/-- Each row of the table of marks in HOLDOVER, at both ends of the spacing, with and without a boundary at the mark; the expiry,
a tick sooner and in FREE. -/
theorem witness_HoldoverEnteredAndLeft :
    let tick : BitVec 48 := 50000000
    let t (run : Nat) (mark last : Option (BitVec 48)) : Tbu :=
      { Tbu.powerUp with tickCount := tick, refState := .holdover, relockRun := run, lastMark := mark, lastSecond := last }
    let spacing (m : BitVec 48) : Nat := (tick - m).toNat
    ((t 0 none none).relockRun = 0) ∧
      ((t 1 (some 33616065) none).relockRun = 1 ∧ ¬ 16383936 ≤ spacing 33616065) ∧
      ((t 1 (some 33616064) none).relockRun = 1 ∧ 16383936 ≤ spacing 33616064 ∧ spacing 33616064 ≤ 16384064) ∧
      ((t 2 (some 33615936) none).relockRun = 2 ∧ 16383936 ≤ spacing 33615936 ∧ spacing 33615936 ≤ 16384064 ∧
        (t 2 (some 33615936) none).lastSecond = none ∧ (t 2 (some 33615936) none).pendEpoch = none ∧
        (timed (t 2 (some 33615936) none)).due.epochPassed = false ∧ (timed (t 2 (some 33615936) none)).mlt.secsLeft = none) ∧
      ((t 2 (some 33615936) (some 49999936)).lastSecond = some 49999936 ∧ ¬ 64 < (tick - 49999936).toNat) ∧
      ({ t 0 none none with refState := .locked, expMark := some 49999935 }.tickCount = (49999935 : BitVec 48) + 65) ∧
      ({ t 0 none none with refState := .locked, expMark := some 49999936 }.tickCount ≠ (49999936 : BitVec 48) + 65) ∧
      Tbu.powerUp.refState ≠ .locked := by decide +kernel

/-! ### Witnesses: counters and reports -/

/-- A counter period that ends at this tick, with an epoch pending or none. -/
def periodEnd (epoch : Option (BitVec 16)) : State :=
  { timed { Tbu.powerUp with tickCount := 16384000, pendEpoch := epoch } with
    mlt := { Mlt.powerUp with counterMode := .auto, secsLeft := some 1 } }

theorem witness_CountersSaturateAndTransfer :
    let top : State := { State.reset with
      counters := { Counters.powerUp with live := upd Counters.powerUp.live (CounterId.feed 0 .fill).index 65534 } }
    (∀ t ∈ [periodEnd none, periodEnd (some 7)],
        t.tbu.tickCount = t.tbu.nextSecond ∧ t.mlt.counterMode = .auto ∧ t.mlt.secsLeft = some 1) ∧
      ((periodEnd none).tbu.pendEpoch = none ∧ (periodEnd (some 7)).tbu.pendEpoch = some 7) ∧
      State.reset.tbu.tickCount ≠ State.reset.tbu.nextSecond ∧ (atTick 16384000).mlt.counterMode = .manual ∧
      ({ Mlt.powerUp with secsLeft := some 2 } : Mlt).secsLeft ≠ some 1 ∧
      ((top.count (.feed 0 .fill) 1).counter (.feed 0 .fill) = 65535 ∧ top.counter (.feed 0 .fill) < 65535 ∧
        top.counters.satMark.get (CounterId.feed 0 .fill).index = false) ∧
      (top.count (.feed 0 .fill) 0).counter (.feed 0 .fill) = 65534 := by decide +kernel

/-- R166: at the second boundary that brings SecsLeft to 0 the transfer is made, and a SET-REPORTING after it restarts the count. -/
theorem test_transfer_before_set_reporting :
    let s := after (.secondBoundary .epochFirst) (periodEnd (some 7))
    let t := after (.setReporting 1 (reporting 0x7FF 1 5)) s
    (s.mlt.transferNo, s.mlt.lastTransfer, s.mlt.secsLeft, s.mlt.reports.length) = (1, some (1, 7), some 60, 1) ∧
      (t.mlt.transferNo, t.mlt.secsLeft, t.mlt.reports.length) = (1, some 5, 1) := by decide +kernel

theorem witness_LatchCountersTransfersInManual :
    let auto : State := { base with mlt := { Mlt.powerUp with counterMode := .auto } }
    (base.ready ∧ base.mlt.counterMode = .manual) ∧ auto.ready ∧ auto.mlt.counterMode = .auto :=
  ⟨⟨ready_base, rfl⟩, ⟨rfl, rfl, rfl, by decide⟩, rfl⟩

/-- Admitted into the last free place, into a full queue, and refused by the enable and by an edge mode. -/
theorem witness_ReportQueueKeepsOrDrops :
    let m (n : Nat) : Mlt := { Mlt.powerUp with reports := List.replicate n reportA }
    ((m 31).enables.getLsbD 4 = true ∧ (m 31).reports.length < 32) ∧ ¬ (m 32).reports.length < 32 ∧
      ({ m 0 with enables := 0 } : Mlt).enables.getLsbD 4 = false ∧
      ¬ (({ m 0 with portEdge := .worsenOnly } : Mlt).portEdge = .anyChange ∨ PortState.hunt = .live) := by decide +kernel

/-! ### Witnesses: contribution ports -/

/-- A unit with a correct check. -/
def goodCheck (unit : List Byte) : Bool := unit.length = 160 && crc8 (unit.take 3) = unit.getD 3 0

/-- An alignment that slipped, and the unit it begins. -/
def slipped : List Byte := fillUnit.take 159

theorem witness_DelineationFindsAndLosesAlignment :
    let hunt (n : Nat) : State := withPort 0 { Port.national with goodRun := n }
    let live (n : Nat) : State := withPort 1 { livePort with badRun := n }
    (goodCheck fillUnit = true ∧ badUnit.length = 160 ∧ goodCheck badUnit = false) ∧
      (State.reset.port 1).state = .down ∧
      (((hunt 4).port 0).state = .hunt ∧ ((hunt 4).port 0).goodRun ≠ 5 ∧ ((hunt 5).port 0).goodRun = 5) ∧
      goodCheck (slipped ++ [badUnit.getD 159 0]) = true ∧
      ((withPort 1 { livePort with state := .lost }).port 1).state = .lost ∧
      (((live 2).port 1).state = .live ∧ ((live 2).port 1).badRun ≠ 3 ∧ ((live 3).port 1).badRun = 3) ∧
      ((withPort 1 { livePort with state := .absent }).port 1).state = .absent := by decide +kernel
--
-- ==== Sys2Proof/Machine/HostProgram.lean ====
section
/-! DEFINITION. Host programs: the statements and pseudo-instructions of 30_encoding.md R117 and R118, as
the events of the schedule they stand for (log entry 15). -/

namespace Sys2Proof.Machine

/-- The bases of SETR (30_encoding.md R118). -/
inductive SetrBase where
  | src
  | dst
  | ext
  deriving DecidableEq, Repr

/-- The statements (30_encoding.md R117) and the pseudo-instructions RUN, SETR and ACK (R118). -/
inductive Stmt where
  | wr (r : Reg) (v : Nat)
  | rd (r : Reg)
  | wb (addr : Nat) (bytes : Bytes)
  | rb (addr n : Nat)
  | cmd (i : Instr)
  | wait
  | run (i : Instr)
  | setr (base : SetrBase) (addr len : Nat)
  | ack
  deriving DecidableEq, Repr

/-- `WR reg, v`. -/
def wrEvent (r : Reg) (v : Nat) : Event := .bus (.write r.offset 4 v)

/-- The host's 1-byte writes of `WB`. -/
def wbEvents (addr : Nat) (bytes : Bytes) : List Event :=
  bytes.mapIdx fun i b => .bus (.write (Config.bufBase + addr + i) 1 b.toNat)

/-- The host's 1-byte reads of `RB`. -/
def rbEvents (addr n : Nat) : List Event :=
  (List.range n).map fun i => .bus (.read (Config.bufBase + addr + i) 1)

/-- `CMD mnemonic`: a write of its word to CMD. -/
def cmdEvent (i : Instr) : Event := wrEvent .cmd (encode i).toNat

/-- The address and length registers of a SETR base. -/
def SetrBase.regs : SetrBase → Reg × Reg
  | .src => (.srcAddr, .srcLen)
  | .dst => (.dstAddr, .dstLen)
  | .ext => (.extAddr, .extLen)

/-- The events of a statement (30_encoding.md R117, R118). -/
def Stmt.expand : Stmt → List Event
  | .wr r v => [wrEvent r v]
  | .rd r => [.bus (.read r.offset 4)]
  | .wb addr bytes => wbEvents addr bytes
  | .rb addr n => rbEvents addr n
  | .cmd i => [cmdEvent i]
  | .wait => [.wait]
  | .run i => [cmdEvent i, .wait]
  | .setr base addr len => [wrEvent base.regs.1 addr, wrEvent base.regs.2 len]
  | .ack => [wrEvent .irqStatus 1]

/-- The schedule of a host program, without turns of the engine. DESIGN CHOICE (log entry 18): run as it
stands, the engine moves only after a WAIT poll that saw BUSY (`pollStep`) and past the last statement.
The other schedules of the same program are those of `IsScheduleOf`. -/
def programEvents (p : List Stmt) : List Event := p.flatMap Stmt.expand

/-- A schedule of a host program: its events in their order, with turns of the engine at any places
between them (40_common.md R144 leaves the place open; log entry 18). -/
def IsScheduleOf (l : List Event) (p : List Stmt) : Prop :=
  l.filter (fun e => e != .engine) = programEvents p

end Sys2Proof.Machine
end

- **WORK TASK**
Report how many lines in the records hold the word "turns", giving the number and nothing else.

- **RESPONSE**
2